Start of EXERCISE MATERIAL

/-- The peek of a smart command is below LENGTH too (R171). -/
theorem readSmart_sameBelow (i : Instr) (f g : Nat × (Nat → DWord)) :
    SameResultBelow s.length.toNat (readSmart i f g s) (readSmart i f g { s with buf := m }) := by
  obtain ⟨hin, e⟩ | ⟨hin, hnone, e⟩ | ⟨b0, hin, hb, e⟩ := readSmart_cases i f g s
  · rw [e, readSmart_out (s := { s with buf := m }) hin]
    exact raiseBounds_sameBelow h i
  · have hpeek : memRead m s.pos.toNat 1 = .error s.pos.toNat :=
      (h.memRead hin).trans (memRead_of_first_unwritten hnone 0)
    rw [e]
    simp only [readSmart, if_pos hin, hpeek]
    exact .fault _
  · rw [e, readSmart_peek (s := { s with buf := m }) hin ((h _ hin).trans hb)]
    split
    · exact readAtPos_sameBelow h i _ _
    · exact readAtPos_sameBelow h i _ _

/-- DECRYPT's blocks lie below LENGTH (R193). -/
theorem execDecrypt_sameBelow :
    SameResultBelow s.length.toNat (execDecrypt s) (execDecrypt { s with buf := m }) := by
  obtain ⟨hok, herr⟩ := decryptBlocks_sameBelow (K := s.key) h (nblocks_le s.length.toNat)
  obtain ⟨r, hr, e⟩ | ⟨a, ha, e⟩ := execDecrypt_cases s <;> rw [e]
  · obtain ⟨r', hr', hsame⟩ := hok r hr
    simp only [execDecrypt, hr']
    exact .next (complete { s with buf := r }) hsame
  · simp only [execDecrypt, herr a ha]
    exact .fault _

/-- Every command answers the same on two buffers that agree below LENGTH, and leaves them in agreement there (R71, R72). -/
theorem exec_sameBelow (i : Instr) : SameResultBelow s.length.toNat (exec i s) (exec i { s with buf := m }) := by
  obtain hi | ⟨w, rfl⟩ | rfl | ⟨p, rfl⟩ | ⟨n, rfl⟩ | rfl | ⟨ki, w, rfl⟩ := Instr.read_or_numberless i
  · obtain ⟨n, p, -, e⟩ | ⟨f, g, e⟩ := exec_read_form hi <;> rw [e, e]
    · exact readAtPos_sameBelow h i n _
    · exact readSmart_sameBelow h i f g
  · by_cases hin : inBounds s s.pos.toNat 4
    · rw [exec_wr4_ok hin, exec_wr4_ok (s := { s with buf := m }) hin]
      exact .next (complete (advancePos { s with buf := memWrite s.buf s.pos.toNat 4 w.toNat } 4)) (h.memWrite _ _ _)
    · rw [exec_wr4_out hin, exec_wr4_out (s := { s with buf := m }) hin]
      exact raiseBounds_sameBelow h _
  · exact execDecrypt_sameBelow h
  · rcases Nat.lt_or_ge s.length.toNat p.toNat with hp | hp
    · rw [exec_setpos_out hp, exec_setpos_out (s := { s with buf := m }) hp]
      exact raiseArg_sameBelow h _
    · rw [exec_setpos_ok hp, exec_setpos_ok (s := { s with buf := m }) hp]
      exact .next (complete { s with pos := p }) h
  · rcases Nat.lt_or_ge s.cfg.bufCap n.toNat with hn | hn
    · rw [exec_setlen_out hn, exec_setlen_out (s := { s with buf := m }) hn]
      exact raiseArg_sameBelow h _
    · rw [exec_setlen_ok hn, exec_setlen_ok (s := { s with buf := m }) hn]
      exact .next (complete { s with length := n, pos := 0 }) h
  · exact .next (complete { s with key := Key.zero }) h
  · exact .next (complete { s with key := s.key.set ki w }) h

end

End of EXERCISE MATERIAL

→ WHAT TO DO
Copy each of the records above so that nothing differs from the original.

→ RESULT OF THE EXERCISE
/-- The peek of a smart command is below LENGTH too (R171). -/
theorem readSmart_sameBelow (i : Instr) (f g : Nat × (Nat → DWord)) :
    SameResultBelow s.length.toNat (readSmart i f g s) (readSmart i f g { s with buf := m }) := by
  obtain ⟨hin, e⟩ | ⟨hin, hnone, e⟩ | ⟨b0, hin, hb, e⟩ := readSmart_cases i f g s
  · rw [e, readSmart_out (s := { s with buf := m }) hin]
    exact raiseBounds_sameBelow h i
  · have hpeek : memRead m s.pos.toNat 1 = .error s.pos.toNat :=
      (h.memRead hin).trans (memRead_of_first_unwritten hnone 0)
    rw [e]
    simp only [readSmart, if_pos hin, hpeek]
    exact .fault _
  · rw [e, readSmart_peek (s := { s with buf := m }) hin ((h _ hin).trans hb)]
    split
    · exact readAtPos_sameBelow h i _ _
    · exact readAtPos_sameBelow h i _ _

/-- DECRYPT's blocks lie below LENGTH (R193). -/
theorem execDecrypt_sameBelow :
    SameResultBelow s.length.toNat (execDecrypt s) (execDecrypt { s with buf := m }) := by
  obtain ⟨hok, herr⟩ := decryptBlocks_sameBelow (K := s.key) h (nblocks_le s.length.toNat)
  obtain ⟨r, hr, e⟩ | ⟨a, ha, e⟩ := execDecrypt_cases s <;> rw [e]
  · obtain ⟨r', hr', hsame⟩ := hok r hr
    simp only [execDecrypt, hr']
    exact .next (complete { s with buf := r }) hsame
  · simp only [execDecrypt, herr a ha]
    exact .fault _

/-- Every command answers the same on two buffers that agree below LENGTH, and leaves them in agreement there (R71, R72). -/
theorem exec_sameBelow (i : Instr) : SameResultBelow s.length.toNat (exec i s) (exec i { s with buf := m }) := by
  obtain hi | ⟨w, rfl⟩ | rfl | ⟨p, rfl⟩ | ⟨n, rfl⟩ | rfl | ⟨ki, w, rfl⟩ := Instr.read_or_numberless i
  · obtain ⟨n, p, -, e⟩ | ⟨f, g, e⟩ := exec_read_form hi <;> rw [e, e]
    · exact readAtPos_sameBelow h i n _
    · exact readSmart_sameBelow h i f g
  · by_cases hin : inBounds s s.pos.toNat 4
    · rw [exec_wr4_ok hin, exec_wr4_ok (s := { s with buf := m }) hin]
      exact .next (complete (advancePos { s with buf := memWrite s.buf s.pos.toNat 4 w.toNat } 4)) (h.memWrite _ _ _)
    · rw [exec_wr4_out hin, exec_wr4_out (s := { s with buf := m }) hin]
      exact raiseBounds_sameBelow h _
  · exact execDecrypt_sameBelow h
  · rcases Nat.lt_or_ge s.length.toNat p.toNat with hp | hp
    · rw [exec_setpos_out hp, exec_setpos_out (s := { s with buf := m }) hp]
      exact raiseArg_sameBelow h _
    · rw [exec_setpos_ok hp, exec_setpos_ok (s := { s with buf := m }) hp]
      exact .next (complete { s with pos := p }) h
  · rcases Nat.lt_or_ge s.cfg.bufCap n.toNat with hn | hn
    · rw [exec_setlen_out hn, exec_setlen_out (s := { s with buf := m }) hn]
      exact raiseArg_sameBelow h _
    · rw [exec_setlen_ok hn, exec_setlen_ok (s := { s with buf := m }) hn]
      exact .next (complete { s with length := n, pos := 0 }) h
  · exact .next (complete { s with key := Key.zero }) h
  · exact .next (complete { s with key := s.key.set ki w }) h

end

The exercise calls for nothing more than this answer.